======== PROVIDED ENTRIES ========
/-! ### One operation for each block -/

/-- One block's step of `blockWord`. -/
def State.blockStep (s : State) (ts : List Tid) (ins : List Tok) (tko : Option Tok) (cnt : Option Cnt) (s' : State)
    (p : Tid × OpKind) : State :=
  let s'' := s'.addOp { s.opOf p.1 p.2 with
    tids := ts.filter (·.blk == p.1.blk)
    cnts := (ts.filter (·.blk == p.1.blk)).filterMap (fun t => cnt.map fun c => (t, c))
    after := if p.2 == .join then ins.flatMap (s.tokOps p.1.blk) else s.startAfter p.1.blk (ts.filter (·.blk == p.1.blk)) ins }
  match tko with
  | some k => s''.addTok p.1.blk k s'.nextId
  | none => s''

theorem State.blockStep_step (s : State) (ts ins tko cnt) (x : State) (p : Tid × OpKind) :
    OpStep x (s.blockStep ts ins tko cnt x p) := by
  simp only [State.blockStep]
  cases tko with
  | none => exact x.addOp_step _
  | some k => exact (x.addOp_step _).trans (State.addTok_step _ _ _ _)

theorem State.blockStep_keeps (s : State) (ts ins tko cnt) (x : State) (p : Tid × OpKind) {b k us is n}
    (h : Started s x b k us is n) : Started s (s.blockStep ts ins tko cnt x p) b k us is n := by
  simp only [State.blockStep]
  cases tko with
  | none => exact h.addOp _
  | some k => exact (h.addOp _).addTok _ _ _

theorem State.blockStep_starts (s : State) (ts ins tko cnt) (x : State) (p : Tid × OpKind) (hid : s.nextId ≤ x.nextId)
    (hf : (x.blocks.find p.1.blk).isSome = true) :
    Started s (s.blockStep ts ins tko cnt x p) p.1.blk p.2 (ts.filter (·.blk == p.1.blk)) ins tko := by
  simp only [State.blockStep]
  have hm := State.addOp_mem x { s.opOf p.1 p.2 with
    tids := ts.filter (·.blk == p.1.blk)
    cnts := (ts.filter (·.blk == p.1.blk)).filterMap (fun t => cnt.map fun c => (t, c))
    after := if p.2 == .join then ins.flatMap (s.tokOps p.1.blk) else s.startAfter p.1.blk (ts.filter (·.blk == p.1.blk)) ins }
  have ha : ∀ i ∈ ins.flatMap (s.tokOps p.1.blk), i ∈ (if (p.2 == .join) = true then ins.flatMap (s.tokOps p.1.blk)
      else s.startAfter p.1.blk (ts.filter (·.blk == p.1.blk)) ins) := by
    intro i hi
    split
    · exact hi
    · exact List.mem_append_right _ hi
  cases tko with
  | none => exact ⟨_, hm, hid, rfl, rfl, rfl, rfl, rfl, rfl, rfl, ha, fun n hn => by cases hn⟩
  | some k =>
    refine ⟨_, hm, hid, rfl, rfl, rfl, rfl, rfl, rfl, rfl, ha, fun n hn => ?_⟩
    cases hn
    exact State.addTok_holds _ _ _ _ (by rw [(x.addOp_step _).fnd]; exact hf)

theorem State.blockStep_thread (s : State) (ts : List Tid) (ins tko) (cnt : Option Cnt) (x : State) (p : Tid × OpKind)
    (hn : ts.Nodup) (u : Tid) (hh : x.has u = true) : (s.blockStep ts ins tko cnt x p).thread u =
      if u ∈ ts ∧ u.blk = p.1.blk then (match cnt with | some c => Thread.up c (x.thread u) | none => x.thread u)
      else x.thread u := by
  have hb : ∀ (o : Op), (match tko with
      | some k => (x.addOp o).addTok p.1.blk k x.nextId
      | none => x.addOp o).thread u = (x.addOp o).thread u := by
    intro o; cases tko with
    | none => rfl
    | some k => exact State.addTok_thread _ _ _ _ _
  simp only [State.blockStep, hb]
  cases cnt with
  | none =>
    rw [State.addOp_thread_none _ _ (by simp)]
    split <;> rfl
  | some c =>
    rw [State.addOp_thread x _ c (ts.filter (·.blk == p.1.blk)) (by simp) (hn.filter _) u hh]
    simp [List.mem_filter]

/-- The tokens of the group's blocks are produced before the operations join them. -/
def State.prodOpt (s : State) : Option Tok → State
  | some k => s.produceAll k
  | none => s

theorem State.prodOpt_step (s : State) (o : Option Tok) : OpStep s (s.prodOpt o) := by
  cases o with
  | none => exact .refl s
  | some k => exact s.produceAll_step k

theorem State.prodOpt_thread (s : State) (o : Option Tok) (u : Tid) : (s.prodOpt o).thread u = s.thread u := by
  cases o with
  | none => rfl
  | some k => exact s.produceAll_thread k u

/-- A word that starts one operation for each block: with its tokens produced and no block at fault it answers a next
state, in which it has done so. -/
theorem State.blockWord_spec (s : State) (q fp : Nat) (h : Hdr) (ins : List Tok) (tko : Option Tok) (cnt : Option Cnt)
    (check : Tid → Except Flt OpKind) (kind : Tid → OpKind) (hg : s.groupOk = true) (hp : s.produced h ins = true)
    (hc : ∀ t, lowLane (s.act h) t.blk = some t → check t = .ok (kind t)) :
    ∃ s', s.blockWord q fp h ins tko cnt check = .next s' ∧ BlockStarts s s' h ins tko cnt kind := by
  have hts : (s.act h).Nodup := (s.groupOk_nodup hg).filter _
  have hhas : ∀ t ∈ s.act h, s.has t = true := fun t ht => s.groupOk_has hg t (s.act_sub h t ht)
  let L : List Tid := (blksOf (s.act h)).filterMap fun b => lowLane (s.act h) b
  have hL : (blksOf (s.act h)).filterMap (fun b => (lowLane (s.act h) b).map fun t => (t, check t))
      = L.map fun t => (t, check t) := by simp [L, List.map_filterMap]
  have hlow : ∀ t ∈ L, lowLane (s.act h) t.blk = some t ∧ t ∈ s.act h := by
    intro t ht
    obtain ⟨b, _, hb⟩ := List.mem_filterMap.1 ht
    have := lowLane_mem _ _ _ hb
    exact ⟨by rw [this.2]; exact hb, this.1⟩
  have hsp : splitFaults ((blksOf (s.act h)).filterMap fun b => (lowLane (s.act h) b).map fun t => (t, check t))
      = ([], L.map fun t => (t, kind t)) := by
    rw [hL, splitFaults_ok _ kind]
    · simp
    · intro p hp
      obtain ⟨t, ht, rfl⟩ := List.mem_map.1 hp
      exact hc t (hlow t ht).1
  have hLn : (L.map (·.blk)).Nodup := by
    have : L.map (·.blk) = (blksOf (s.act h)).filterMap fun b => (lowLane (s.act h) b).map (·.blk) := by
      simp [L, List.map_filterMap]
    rw [this]
    have hid : ∀ b ∈ blksOf (s.act h), (lowLane (s.act h) b).map (·.blk) = some b := by
      intro b hb
      obtain ⟨t, ht⟩ := lowLane_some _ _ hb
      rw [ht]; simp [(lowLane_mem _ _ _ ht).2]
    have e : ∀ l : List Nat, (∀ b ∈ l, (lowLane (s.act h) b).map (·.blk) = some b) →
        l.filterMap (fun b => (lowLane (s.act h) b).map (·.blk)) = l := by
      intro l
      induction l with
      | nil => intro _; rfl
      | cons b l ih =>
        intro hl
        rw [List.filterMap_cons, hl b List.mem_cons_self, ih fun c hc => hl c (List.mem_cons_of_mem _ hc)]
    rw [e _ hid]; exact nodup_blksOf _
  -- the fold over the blocks
  have fold : ∀ (l : List Tid), (∀ t ∈ l, t ∈ s.act h) → (l.map (·.blk)).Nodup → ∀ x : State, OpStep s x →
      OpStep s ((l.map fun t => (t, kind t)).foldl (s.blockStep (s.act h) ins tko cnt) x) ∧
      (∀ b k us is n, Started s x b k us is n →
        Started s ((l.map fun t => (t, kind t)).foldl (s.blockStep (s.act h) ins tko cnt) x) b k us is n) ∧
      (∀ t ∈ l, Started s ((l.map fun t => (t, kind t)).foldl (s.blockStep (s.act h) ins tko cnt) x) t.blk (kind t)
        ((s.act h).filter (·.blk == t.blk)) ins tko) ∧
      (∀ u, s.has u = true → ((l.map fun t => (t, kind t)).foldl (s.blockStep (s.act h) ins tko cnt) x).thread u =
        if u ∈ s.act h ∧ u.blk ∈ l.map (·.blk) then
          (match cnt with | some c => Thread.up c (x.thread u) | none => x.thread u) else x.thread u) := by
    intro l
    induction l with
    | nil => exact fun _ _ x hx => ⟨hx, fun _ _ _ _ _ h => h, by simp, by simp⟩
    | cons t l ih =>
      intro hl hnd x hx
      rcases List.nodup_cons.1 hnd with ⟨hnt, hnd⟩
      let y := s.blockStep (s.act h) ins tko cnt x (t, kind t)
      have hxy : OpStep s y := hx.trans (s.blockStep_step (s.act h) ins tko cnt x (t, kind t))
      obtain ⟨i1, i2, i3, i4⟩ := ih (fun u hu => hl u (List.mem_cons_of_mem _ hu)) hnd y hxy
      refine ⟨i1, fun b k us is n hs => i2 b k us is n (s.blockStep_keeps _ _ _ _ _ _ hs), ?_, ?_⟩
      · intro u hu
        rcases List.mem_cons.1 hu with rfl | hu
        · refine i2 _ _ _ _ _ (s.blockStep_starts (s.act h) ins tko cnt x (u, kind u) hx.ids ?_)
          rw [hx.fnd]; exact ((s.has_iff u).1 (hhas u (hl u List.mem_cons_self))).1
        · exact i3 u hu
      · intro u hu
        show (List.foldl _ y _).thread u = _
        rw [i4 u hu, s.blockStep_thread (s.act h) ins tko cnt x (t, kind t) hts u ((hx.has u).trans hu)]
        by_cases h1 : u ∈ s.act h
        · by_cases h2 : u.blk = t.blk
          · have : u.blk ∉ l.map (·.blk) := by rw [h2]; exact hnt
            simp only [List.map_cons, List.mem_cons]
            rw [if_neg (fun e => this e.2), if_pos ⟨h1, h2⟩, if_pos ⟨h1, .inl h2⟩]
          · simp only [List.map_cons, List.mem_cons]
            by_cases h3 : u.blk ∈ l.map (·.blk)
            · rw [if_pos ⟨h1, h3⟩, if_neg (fun e => h2 e.2), if_pos ⟨h1, .inr h3⟩]
            · rw [if_neg (fun e => h3 e.2), if_neg (fun e => h2 e.2), if_neg (fun e => e.2.elim h2 h3)]
        · rw [if_neg (fun e => h1 e.1), if_neg (fun e => h1 e.1), if_neg (fun e => h1 e.1)]
  obtain ⟨f1, _, f3, f4⟩ := fold L (fun t ht => (hlow t ht).2) hLn (s.prodOpt tko) (s.prodOpt_step tko)
  generalize hy : (L.map fun t => (t, kind t)).foldl (s.blockStep (s.act h) ins tko cnt) (s.prodOpt tko) = y at f1 f3 f4
  have hmem : ∀ u ∈ s.act h, u.blk ∈ L.map (·.blk) := by
    intro u hu
    have hb : u.blk ∈ blksOf (s.act h) := (mem_blksOf _ _).2 ⟨u, hu, rfl⟩
    obtain ⟨t, ht⟩ := lowLane_some _ _ hb
    exact List.mem_map.2 ⟨t, List.mem_filterMap.2 ⟨_, hb, ht⟩, (lowLane_mem _ _ _ ht).2⟩
  have hnot : ∀ u, u ∉ s.act h → (y.thread u).arch = (s.thread u).arch := by
    intro u hu
    by_cases hh : s.has u = true
    · rw [f4 u hh, if_neg (fun e => hu e.1), State.prodOpt_thread]
    · rw [State.thread_of_not_has y ((f1.has u).trans (by simpa using hh)), State.thread_of_not_has s (by simpa using hh)]
  refine ⟨(y.retireFp q (fp + 1)).useFree, ?_, ?_, ?_, ?_, ?_⟩
  · simp only [State.blockWord, s.staleFaults_nil _ _ ((s.produced_iff h ins).1 hp), hsp]
    rw [← hy]
    cases tko <;> rfl
  · exact f1.frame q (fp + 1) h hnot
  · intro u hu
    have e := f4 u (hhas u hu)
    rw [if_pos ⟨hu, hmem u hu⟩, State.prodOpt_thread] at e
    show ((y.retireFp q (fp + 1)).thread u).arch = _
    rw [State.retireFp_thread_arch, e]
    all_goals (cases cnt <;> rfl)
  · exact f1.falls q (fp + 1) hg
  · intro b hb t ht
    have htL : t ∈ L := List.mem_filterMap.2 ⟨b, hb, ht⟩
    have := (f3 t htL).retire q (fp + 1)
    rwa [(lowLane_mem _ _ _ ht).2] at this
========
Would you please copy the lines above, from the one holding "have := (f3 t htL).retire q (fp + 1)" through the last, and nothing else?

→ WRITTEN RESPONSE:
    have := (f3 t htL).retire q (fp + 1)
    rwa [(lowLane_mem _ _ _ ht).2] at this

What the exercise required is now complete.